Laboratoire commun ICARE : Safran et le CNRS à l’écoute des matériaux pour une aviation décarbonée
Pour aider à concevoir les moteurs plus légers et performants de demain, Safran et l’IRDL ont inauguré le laboratoire commun ICARE. Ce partenariat stratégique s’appuie sur une technologie de rupture, fondée sur l’analyse thermique des matériaux, afin d’accélérer leur caractérisation et contribuer à la décarbonation de l’aviation.
Face à la pression climatique, l’industrie aéronautique vit une transformation majeure.
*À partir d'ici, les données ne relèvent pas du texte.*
/-- A result that is the rounding of `n / d` units is the nearest to that exact value. -/
theorem nearest32_of_key {r : F32} {n : Int} {d : Nat} (hd : 0 < d) (hr : key32 r = b32.roundSigned n d) :
    Nearest32 ((n : ℚ) / (d * 2 ^ 149)) r := by
  have hdq : (0 : ℚ) < d * 2 ^ 149 := by
    have : (0 : ℚ) < d := by exact_mod_cast hd
    positivity
  have hpos := overflow_iff n hd
  have hneg := overflow_iff (-n) hd
  rw [Int.cast_neg, neg_div, le_neg] at hneg
  obtain hlt | hge := lt_or_ge n.natAbs (overflowUnits * d)
  · have hfin : isFinite32 r = true := by
      rw [isFinite32_iff_key, hr, Fmt.roundSigned_natAbs]
      exact roundMag_lt_infMag hd hlt
    refine .inl ⟨hfin, ?_, fun c hc => ?_⟩
    · rw [abs_lt, ← not_le, ← not_le, hpos, hneg]
      omega
    · rw [abs_value32_sub hfin n hd, abs_value32_sub hc n hd, div_lt_div_iff_of_pos_right hdq, Nat.cast_lt,
        div_left_inj' hdq.ne', Nat.cast_inj]
      obtain h | ⟨h, hu | heven⟩ := nearest_of_roundSigned hd hr hfin c
      · exact .inl h
      · exact .inr ⟨h, .inl (by rw [value32_eq hfin, value32_eq hc, hu])⟩
      · exact .inr ⟨h, .inr heven⟩
  · have hr' := eq_inf_of_overflow hd hr hge
    obtain hn | hn := lt_or_ge n 0
    · exact .inr (.inr ⟨by rw [hr', if_pos hn], hneg.mpr (by omega)⟩)
    · exact .inr (.inl ⟨by rw [hr', if_neg hn.not_gt], hpos.mpr (by omega)⟩)

/-! The four operations. -/

/-- The sign of a value that is not zero. -/
theorem sign_units32 {b : F32} (hne : units32 b ≠ 0) : (units32 b).sign = if b32.neg b.toNat then -1 else 1 := by
  have hmag : b32.unitsOf (b32.mag b.toNat) ≠ 0 := by rw [← units32_natAbs]; omega
  rw [units32, Fmt.signed]
  split
  · rw [Int.sign_neg, Int.sign_natCast_of_ne_zero hmag]
  · rw [Int.sign_natCast_of_ne_zero hmag]

/-- `/32` of finite values, by one that is not zero: the exact quotient, rounded once (R15). -/
theorem div32_key_ne_zero {a b : F32} (ha : isFinite32 a = true) (hb : isFinite32 b = true) (hne : units32 b ≠ 0) :
    key32 (div32 a b) = b32.roundSigned (units32 a * 2 ^ 149 * (units32 b).sign) (units32 b).natAbs := by
  have hmag : b32.unitsOf (b32.mag b.toNat) ≠ 0 := by rw [← units32_natAbs]; omega
  have h := (fill32_ratio .div a.toNat b.toNat (b32.neg a.toNat != b32.neg b.toNat)
    (b32.unitsOf (b32.mag a.toNat) * 2 ^ b32.unitExp) (b32.unitsOf (b32.mag b.toNat)) (Nat.pos_of_ne_zero hmag)).1
  rw [div32, unpack32_of_finite ha, unpack32_of_finite hb, Fmt.divExact]
  simp only [if_neg hmag]
  rw [h, units32_natAbs, sign_units32 hne, units32, Fmt.signed, b32_unitExp]
  cases b32.neg a.toNat <;> cases b32.neg b.toNat <;> simp

/-- A quotient of values in units of `1 / c`, its sign in the numerator. -/
theorem signed_quotient (m : Int) {n : Int} (hn : n ≠ 0) {c : ℚ} (hc : c ≠ 0) :
    (m : ℚ) * c * (n.sign : ℚ) / ((n.natAbs : ℚ) * c) = m / c / (n / c) := by
  have hnq : (n : ℚ) ≠ 0 := by exact_mod_cast hn
  have hsign : (n.sign : ℚ) ≠ 0 := by
    rw [Int.cast_ne_zero, Ne, Int.sign_eq_zero_iff_zero]
    exact hn
  have habs : (n.natAbs : ℚ) = n * n.sign := by
    rw [Nat.cast_natAbs, ← Int.cast_mul, mul_comm, Int.sign_mul_self_eq_abs]
  rw [habs]
  field_simp

/-- Settles O42: each operation rounds its exact result once. -/
theorem arithmeticRoundsToNearestEven : Obligations.ArithmeticRoundsToNearestEven := by
  unfold Obligations.ArithmeticRoundsToNearestEven
  intro a b ha hb
  have hone : ((1 : ℕ) : ℚ) * 2 ^ 149 = 2 ^ 149 := by rw [Nat.cast_one, one_mul]
  rw [value32_eq ha, value32_eq hb]
  refine ⟨?_, ?_, ?_, fun hne => ?_⟩
  · have h := nearest32_of_key one_pos (add32_key ha hb).1
    rwa [hone, Int.cast_add, add_div] at h
  · have h := nearest32_of_key one_pos (sub32_key ha hb).1
    rwa [hone, Int.cast_sub, sub_div] at h
  · have h := nearest32_of_key (Nat.two_pow_pos 149) (mul32_key ha hb).1
    rwa [Int.cast_mul, Nat.cast_pow, Nat.cast_ofNat, mul_div_mul_comm] at h
  · have hub : units32 b ≠ 0 := by
      rintro h
      simp [h] at hne
    have h := nearest32_of_key (Int.natAbs_pos.mpr hub) (div32_key_ne_zero ha hb hub)
    rwa [Int.cast_mul, Int.cast_mul, Int.cast_pow, Int.cast_ofNat, signed_quotient _ hub (by positivity)] at h

end Sys2Proof.Machine
end

section
/-! The computed sine (R12, R114): its result is its clamped fixed-point value rounded once, so it is odd, and both shapes
stay in `[-1, 1]` (R122). -/

namespace Sys2Proof.Machine

/-- The fixed-point sine of a number of units, cut to the range of the function. -/
def sinClamped (units : Nat) : Int := clampSin (cosSin units).2

theorem sinClamped_zero : sinClamped 0 = 0 := by decide +kernel

/-- The sign and the rounded magnitude of the computed sine; both zeros are no exception. -/
theorem sinBits_eq (neg : Bool) (units : Nat) :
    sinBits neg units = b32.signOf (neg != decide (sinClamped units < 0)) + sinMag (sinClamped units).natAbs := by
  by_cases h : units = 0
  · have hmag : sinMag 0 = 0 := by rw [sinMag, Nat.zero_mul, b32.roundMag_zero b32_frac _ (Nat.two_pow_pos _)]
    rw [sinBits, if_pos h, h, sinClamped_zero, Int.natAbs_zero, hmag, decide_eq_false (lt_irrefl _), Bool.bne_false]
    rfl
  · rw [sinBits, if_neg h]
    rfl

section Finite

variable {x : F32}

theorem sin32_of_finite (hx : isFinite32 x = true) :
    sin32 x = BitVec.ofNat 32 (sinBits (b32.neg x.toNat) (b32.unitsOf (b32.mag x.toNat))) := by
  rw [sin32, unpack32_of_finite hx]

theorem sin32_toNat (hx : isFinite32 x = true) :
    (sin32 x).toNat = sinBits (b32.neg x.toNat) (b32.unitsOf (b32.mag x.toNat)) := by
  rw [sin32_of_finite hx, BitVec.toNat_ofNat, Nat.mod_eq_of_lt]
  rw [sinBits_eq]
  exact signOf_add_lt _ _ _

/-- The other sign on a magnitude. -/
theorem signOf_not_add (s : Bool) {m : Nat} (hm : m < 2 ^ 31) :
    b32.signOf (!s) + m = if b32.signOf s + m < 2 ^ 31 then b32.signOf s + m + 2 ^ 31 else b32.signOf s + m - 2 ^ 31 := by
  have hplus : b32.signOf false = 0 := rfl
  have hminus : b32.signOf true = 2 ^ 31 := rfl
  cases s
  · rw [Bool.not_false, hplus, hminus, if_pos (by omega)]
    omega
  · rw [Bool.not_true, hplus, hminus, if_neg (by omega)]
    omega

/-- The sine is odd, a zero included (R114). -/
theorem sin32_neg32 (hx : isFinite32 x = true) : sin32 (neg32 x) = neg32 (sin32 x) := by
  have hmag (v : Nat) : sinMag v < 2 ^ 31 := (b32.roundMag_le_infMag _ _).trans_lt b32_inf_lt
  apply BitVec.eq_of_toNat_eq
  rw [neg32_toNat, sin32_toNat hx, sin32_toNat (by rwa [isFinite32_neg32]), neg32_mag, neg32_neg, sinBits_eq, sinBits_eq,
    Bool.not_bne, signOf_not_add _ (hmag _)]

/-- The computed sine of a value that is not negative: its fixed-point value, rounded once. -/
theorem sin32_key (hx : isFinite32 x = true) (hpos : b32.neg x.toNat = false) :
    key32 (sin32 x) = b32.roundSigned (sinClamped (b32.unitsOf (b32.mag x.toNat)) * 2 ^ 149) (2 ^ sinScale) ∧
      isNaN32 (sin32 x) = false := by
  generalize hv : sinClamped (b32.unitsOf (b32.mag x.toNat)) = v
  have h := fill32_ratio .sin 0 0 (decide (v < 0)) (v.natAbs * 2 ^ b32.unitExp) (2 ^ sinScale) (Nat.two_pow_pos _)
  have hsin : sin32 x =
      fill32 .sin 0 0 (b32.round (.ratio (decide (v < 0)) (v.natAbs * 2 ^ b32.unitExp) (2 ^ sinScale))) := by
    rw [sin32_of_finite hx, sinBits_eq, hv, hpos, Bool.false_bne]
    rfl
  have hsigned :
      (if decide (v < 0) then -((v.natAbs * 2 ^ b32.unitExp : Nat) : Int) else (v.natAbs * 2 ^ b32.unitExp : Nat)) =
        v * 2 ^ 149 := by
    rw [b32_unitExp, Nat.cast_mul, Nat.cast_pow, Nat.cast_ofNat]
    split
    next hneg =>
      rw [decide_eq_true_eq] at hneg
      rw [Int.ofNat_natAbs_of_nonpos hneg.le, neg_mul, neg_neg]
    next hnneg =>
      rw [decide_eq_true_eq, not_lt] at hnneg
      rw [Int.natAbs_of_nonneg hnneg]
  rw [hsin]
  rwa [hsigned] at h

end Finite

theorem natAbs_sinClamped_le (units : Nat) : (sinClamped units).natAbs ≤ 2 ^ sinScale := by
  have hpos : 0 < 2 ^ sinScale := Nat.two_pow_pos _
  have hcast : ((2 ^ sinScale : Nat) : Int) = 2 ^ sinScale := by rw [Nat.cast_pow, Nat.cast_ofNat]
  rw [sinClamped, clampSin, ← hcast]
  omega

theorem unitsOf_one : b32.unitsOf 0x3F800000 = 2 ^ b32.unitExp := by decide +kernel

/-- A fixed-point magnitude of at most 1 rounds to at most 1. -/
theorem sinMag_le {v : Nat} (h : v ≤ 2 ^ sinScale) : sinMag v ≤ 0x3F800000 := by
  have hone := b32.roundMag_exact b32_frac 0x3F800000 (2 ^ sinScale) (Nat.two_pow_pos _)
  rw [unitsOf_one, Nat.min_eq_right (by decide)] at hone
  rw [sinMag, ← hone]
  refine b32.roundMag_mono b32_frac (Nat.two_pow_pos _) (Nat.two_pow_pos _) (Nat.mul_le_mul_right _ ?_)
  rw [mul_comm]
  exact Nat.mul_le_mul_left _ h

/-- The computed sine is no larger than 1. -/
theorem sin32_mag_le {x : F32} (hx : isFinite32 x = true) : b32.mag (sin32 x).toNat ≤ 0x3F800000 := by
  have hle := sinMag_le (natAbs_sinClamped_le (b32.unitsOf (b32.mag x.toNat)))
  rw [sin32_toNat hx, sinBits_eq, b32.mag_signOf_add _ _ (hle.trans_lt (by decide))]
  exact hle

theorem isFinite32_sin32 {x : F32} (hx : isFinite32 x = true) : isFinite32 (sin32 x) = true :=
  (isFinite32_iff _).mpr ((sin32_mag_le hx).trans_lt (by decide))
Concevoir des moteurs moins énergivores implique de repousser les limites des matériaux, en cherchant à la fois à les alléger, les renforcer et les rendre plus résistants aux températures extrêmes. « Nous sommes en recherche constante de nouveaux alliages, de nouveaux matériaux, dans une optique de décarbonation », explique Lionel Marcin, expert en mécanique des matériaux et pilote d’ICARE pour Safran.
Cette quête de performance suppose d’innover à un rythme inédit. Or, un frein majeur subsiste : les tests de fatigue, indispensables pour prédire la durée de vie des pièces, sont par nature chronophages. Ils nécessitent parfois des millions de cycles avant rupture, et donc plusieurs mois de mesures. Pour gagner en efficacité, les ingénieurs ont besoin d’une méthode capable de prédire rapidement la résistance d’un matériau, tout en respectant la rigueur scientifique exigée dans l’aéronautique. C’est précisément cette avancée qu’apporte la recherche menée à l’Institut de recherche Dupuy de Lôme (IRDL)1 – dont le CNRS est cotutelle – depuis une dizaine d’années.
Une signature thermique pour prédire la durée de vie
La solution repose sur une approche inédite : écouter la matière à travers sa température. Les chercheurs de l’IRDL ont mis au point une méthode dite « d’auto-échauffement », qui consiste à observer la très légère élévation de température d’un matériau soumis à des sollicitations cycliques. Ce signal, quasi-imperceptible, renferme pourtant une foule d’informations sur l’état interne de la matière.
« Le matériau nous délivre un message à travers cette signature thermique. Si je fais le parallèle avec ce qu’on ressent quand on est malade, on a de la fièvre, on prend de la température, notre corps délivre un message. C’est exactement pareil pour un matériau », explique Sylvain Calloch, enseignant-chercheur en mécanique à l’ENSTA campus de Brest et directeur du laboratoire commun.
Cette technique change la philosophie même du test. Plutôt que d’attendre la rupture, les chercheurs interprètent la réponse thermique du matériau pour en déduire son comportement à long terme. Résultat : une réduction d’un facteur 100 du temps nécessaire aux essais. Des campagnes qui s’étendaient sur des mois peuvent désormais être bouclées en quelques jours.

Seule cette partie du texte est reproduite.